The political backdrop

I realised recently that political theatre has changed quite substantially in the last decade in the UK. When I think back to 1997, the background to the Blair campaign was all about big crowds waving flags and placards and cheering and clapping. I think it was borrowed from the US with those huge party conventions with booming “The Next President of the United States” introductions and balloons falling from the ceiling.

But today that’s gone. The backdrop for the emerging UK political generation is their own front room. Cameron doesn’t do big speeches — he speaks to a webcam. The only place he can have a cheering backdrop is at Tory party conference and they’ve changed the format of that away from a set piece speech for the leader. Also — historically at least — the party hasn’t really attracted the cheering type.

I guess it might be a practical. It’s hard to find enough supporters to make a convincing crowd in an age where political party membership is low and party funding is too tight to manufacture those kind of opportunities. Peter Hitchens said this morning on Start the Week that he thought the two political parties would disappear — something I wrote about a while back with Tom. It still wouldn’t surprise me to see one of the main parties go into receivership.

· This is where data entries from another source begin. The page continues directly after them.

-- ==== Sys2Proof/Laws/Decode.lean ====
section
/-!
SUPPORT. Operand words and operand terms are two spellings of one thing (30_encoding.md R72, R73).
-/
namespace Sys2Proof

@[simp] theorem Operand.raw_literal_toNat (v : BitVec 15) : (Operand.literal v).raw.toNat = v.toNat := by
  simp [Operand.raw, BitVec.toNat_setWidth]
  omega

@[simp] theorem Operand.raw_register_toNat (i : Fin 8) : (Operand.register i).raw.toNat = 32768 + i.val := by
  simp [Operand.raw, Config.regBase]
  omega

@[simp] theorem Operand.raw_malformed (w : Word) : (Operand.malformed w).raw = w := rfl

theorem Operand.ofWord_literal {w : Word} (h : w.toNat < 32768) : Operand.ofWord w = .literal (w.setWidth 15) := by
  simp [Operand.ofWord, h]

theorem Operand.ofWord_register {w : Word} {i : Fin 8} (h : w.toNat = 32768 + i.val) : Operand.ofWord w = .register i := by
  have hi := i.isLt
  have he : Fin.ofNat 8 (w.toNat - 32768) = i :=
    Fin.ext (show (w.toNat - 32768) % 8 = i.val by omega)
  exact (if_neg (by omega)).trans ((if_pos (by omega)).trans (congrArg Operand.register he))

theorem Operand.ofWord_malformed {w : Word} (h : 32776 ≤ w.toNat) : Operand.ofWord w = .malformed w := by
  simp [Operand.ofWord, show ¬w.toNat < 32768 by omega, show ¬w.toNat ≤ 32775 by omega]

/-- Every word is in exactly one class (R72). -/
theorem Operand.word_cases (w : Word) :
    w.toNat < 32768 ∨ (∃ i : Fin 8, w.toNat = 32768 + i.val) ∨ 32776 ≤ w.toNat := by
  rcases Nat.lt_or_ge w.toNat 32768 with h | h
  · exact .inl h
  · rcases Nat.lt_or_ge w.toNat 32776 with h' | h'
    · exact .inr (.inl ⟨⟨w.toNat - 32768, by omega⟩, by simp; omega⟩)
    · exact .inr (.inr h')

/-- No bit of an operand word is lost. -/
@[simp] theorem Operand.raw_ofWord (w : Word) : (Operand.ofWord w).raw = w := by
  apply BitVec.eq_of_toNat_eq
  rcases Operand.word_cases w with h | ⟨i, h⟩ | h
  · rw [Operand.ofWord_literal h, Operand.raw_literal_toNat, BitVec.toNat_setWidth]
    omega
  · rw [Operand.ofWord_register h, Operand.raw_register_toNat, h]
  · rw [Operand.ofWord_malformed h, Operand.raw_malformed]

/-- A well-formed operand is the class of its own word. -/
theorem Operand.ofWord_raw {o : Operand} (h : o.wf = true) : Operand.ofWord o.raw = o := by
  cases o with
  | literal v =>
    rw [Operand.ofWord_literal (by rw [Operand.raw_literal_toNat]; omega)]
    congr 1
    apply BitVec.eq_of_toNat_eq
    rw [BitVec.toNat_setWidth, Operand.raw_literal_toNat]
    omega
  | register i => exact Operand.ofWord_register (Operand.raw_register_toNat i)
  | malformed w => exact Operand.ofWord_malformed (by simpa [Operand.wf] using h)

/-- The decoder only makes well-formed operands. -/
@[simp] theorem Operand.wf_ofWord (w : Word) : (Operand.ofWord w).wf = true := by
  rcases Operand.word_cases w with h | ⟨i, h⟩ | h
  · rw [Operand.ofWord_literal h]; rfl
  · rw [Operand.ofWord_register h]; rfl
  · rw [Operand.ofWord_malformed h]; simpa [Operand.wf] using h

end Sys2Proof
end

But I also wondered whether the shift of image is deliberate. Maybe the Tories have made a calculation that people have less trust for the kind of politician who needs a cheering crowd. It would make some sense of Peter Mandelson’s comments over the weekend that imply Labour should skip a generation. Love him or loathe him, his ability to spot political currents ahead of time is probably unrivaled. He well knows that the style of the next generation of Milibands, Balls, Coopers and Lamys is a much more laid back, low-key politics rather than the fist clenched, booming Brown.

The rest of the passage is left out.